Follow that by match.data(psm) and call it psm_data
Look at the dimensions of psm_data. What can you conclude about the number of observations that matched?
library(MatchIt)
psm <- matchit(catholic ~ w3income_1k + p5numpla + w3momed_hsb, link="logit", data = df)
psm_data<-match.data(psm)
dim(psm_data)
## [1] 1860 8
Sort the data by distance, and show the 10 first observations.

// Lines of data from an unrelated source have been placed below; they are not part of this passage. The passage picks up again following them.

/-- The trim update at the end of a 100 ms interval, from the mean measured input and the mean of P over it (R368). With no estimate the
quotient is a free value (log 3). -/
def trimUpdate (s0 : State) : State :=
  if s0.band.trimIv = s0.interval100 then s0 else
  let est := if s0.band.pN = 0 then 0 else s0.band.pAcc / s0.band.pN
  let meas := s0.meanOf s0.band.trimSum s0.band.trimCnt
  let open_ := decide (est = 0) || decide (s0.band.trimCnt = 0)
  let s := s0.setBand { s0.band with pAcc := 0, pN := 0, trimSum := 0, trimCnt := 0, trimIv := s0.interval100 }
  let g := s.fld (ecKey BAND_TRIM) 0 16
  let raw := if est = 0 then (Config.freeWord s.free).toNat else g * meas / est
  let s0 := if open_ then s.fresh else s
  let r := trimNext g raw
  let s1 := ((s0.setFld (ecKey BAND_TRIM) 0 16 r.1).updateCeil false)
  let s2 := s1.setBand { s1.band with trimLogged := r.2 }
  if r.2 && !s.band.trimLogged then s2.bandRec 11 else s2

/-- BAND_STAT's three interval bits. -/
def setInterval (s : State) (inb under above : Bool) : State :=
  s.setFld (ecKey BAND_STAT) 0 3 ((if inb then 1 else 0) + (if under then 2 else 0) + (if above then 4 else 0))

/-- Mean of S over the interval in µW. -/
def meanS (s : State) : Nat := if s.band.sN = 0 then s.band.s else s.band.sAcc / s.band.sN

/-- The judgement of a 100 ms interval in rack mode, at its end (R375); one in which S moved by an event of R378 is not judged. -/
def intervalJudge (s : State) : State :=
  if s.band.judgeIv = s.interval100 then s else
  let avg := s.meanOf s.band.judgeSum s.band.judgeCnt
  let m := s.meanS
  let s := if s.band.judgeCnt = 0 then s.fresh else s
  let s0 := (s.setBand { s.band with lastAvg := avg, sAcc := 0, sN := 0, exc := false, judgeSum := 0, judgeCnt := 0, judgeIv := s.interval100 }).setFld (ecKey BAND_MEAS) 0 24 avg
  let lo := uW avg < m * (200 - s.tol) / 200
  let hi := m * (200 + s.tol) / 200 < uW avg
  if s.band.mode ≠ 1 ∨ s.band.exc then s0
  else if lo && decide (s.band.nbal.length = s.eligibleCells.length) then
    let s1 := ((s0.setInterval false true false).incSatUn (ecKey BAND_OOB) 0 16 1).setBand { s0.band with oobLogged := true }
    if s.band.oobLogged then s1 else (s1.bandRec 9).sendEvent 5
  else if hi && decide (s.band.throttle = 8) then
    let s1 := ((s0.setInterval false false true).incSatUn (ecKey BAND_OOB) 16 16 1).setBand { s0.band with oobLogged := true }
    if s.band.oobLogged then s1 else (s1.bandRec 10).sendEvent 5
  else (s0.setInterval (!lo && !hi) false false).setBand { s0.band with oobLogged := s0.band.oobLogged && (lo || hi) }

/-- The trailing average of the measured input over WIN_S seconds (R369). -/
def trailing (s : State) : Nat :=
  let ws := s.band.samples.filter fun e => decide (s.now < e.1 + s.fld (ecKey BAND_AVG) 24 6 * 1000000000)
  s.meanOf (ws.map (·.2)).sum ws.length

/-- Average mode's evaluation of the trailing average, one per 10 ms (R371). -/
def averageEval (s0 : State) : State :=
  let avg := s0.trailing
  let s := if s0.band.samples = [] then s0.fresh else s0
  let b : Band := { s.band with avgIv := s.now / 10000000 + 1 }
  let lim := s.fld (ecKey BAND_AVG) 0 24
  if b.mode ≠ 0 ∨ s0.band.avgIv = s0.now / 10000000 + 1 then s0
  else if lim < avg then (s.setBand { b with avgThr := min 8 (b.avgThr + 1) }).issueLevel
  else if avg < lim then (s.setBand { b with avgThr := b.avgThr - 1 }).issueLevel
  else s.setBand b

def orphanBudget (s : State) : Nat := min (s.fld (ecKey RAMP_ORPHAN) 0 24) s.ceil

/-- A written MODE takes effect at the start of the next 100 ms interval (R369, R371, R378). -/
def modeChange (s : State) : State :=
  let b := s.band
  let m := s.fld (ecKey BAND_CTRL) 0 1
  if m = b.mode ∨ b.modeIv = s.interval100 then s
  else if m = 0 then
    ((s.balOff b.nbal.length).setBand { b with mode := 0, windows := [], throttle := 0, nbal := [], exc := false }).issueLevel
  else
    let s1 := s.setBand { b with mode := 1, avgThr := 0, exc := true, chg := none, s := uW (min b.lastAvg s.ceil), b := s.orphanBudget, t := s.orphanBudget,
                                 bReq := s.orphanBudget, tReq := s.orphanBudget, rate := 0 }
    s1.issueLevel

/-! ### Serve windows and ramps (R372, R376-R378, R387) -/

/-- Refusal of a grant (R376). -/
def grantBad (s : State) (w : Window) : Bool :=
  w.len == 0 || decide (60000000 < w.len) || decide (w.start + w.len ≤ s.ftick) || decide (s.ftick + 3600000000 < w.start) ||
    (s.band.windows.any fun v => w.start < v.start + v.len && v.start < w.start + w.len) ||
    (s.band.windows.any fun v => v.wid == w.wid) || decide (8 ≤ s.band.windows.length)

/-- A window placed in order of START. -/
def placeWindow (ws : List Window) (w : Window) : List Window :=
  ws.takeWhile (fun v => v.start ≤ w.start) ++ w :: ws.dropWhile (fun v => v.start ≤ w.start)

/-- A grant: an exact repeat of a held window has no effect, a bad one is refused with reason 4. -/
def grant (s : State) (w : Window) : State :=
  if s.band.mode = 0 ∨ s.band.windows.contains w then s
  else if s.grantBad w then s.bandRecLim 4
  else s.setBand { s.band with windows := placeWindow s.band.windows w }

/-- Ramp rate in force in W/s. -/
def rampRate (s : State) : Nat := if s.rateIn = 0 then s.fld (ecKey RAMP_RATE) 0 16 else s.rateIn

Do you see how observations were matched on distance?
psm_data1 <- psm_data[order(psm_data$distance),]
head(psm_data1)
## # A tibble: 6 x 8
## c5r2mtsc_std catholic w3income_1k p5numpla w3momed_hsb distance weights
## <dbl> <dbl> <dbl> <dbl> <dbl> <dbl> <dbl>
## 1 -0.384 0 17.5 2 1 0.0607 1
## 2 -2.59 1 17.5 2 1 0.0607 1
## 3 -2.37 0 22.5 2 1 0.0630 1
## 4 0.527 1 22.5 2 1 0.0630 1
## 5 -0.220 0 27.5 2 1 0.0653 1
## 6 -1.69 1 27.5 2 1 0.0653 1
## # ... with 1 more variable: subclass <fct>
In this new dataset, statistically test the means of the covariates (income, etc) between catholic vs. non-catholic schools? Is there a statistically significant difference? What does that tell you about your identification strategy?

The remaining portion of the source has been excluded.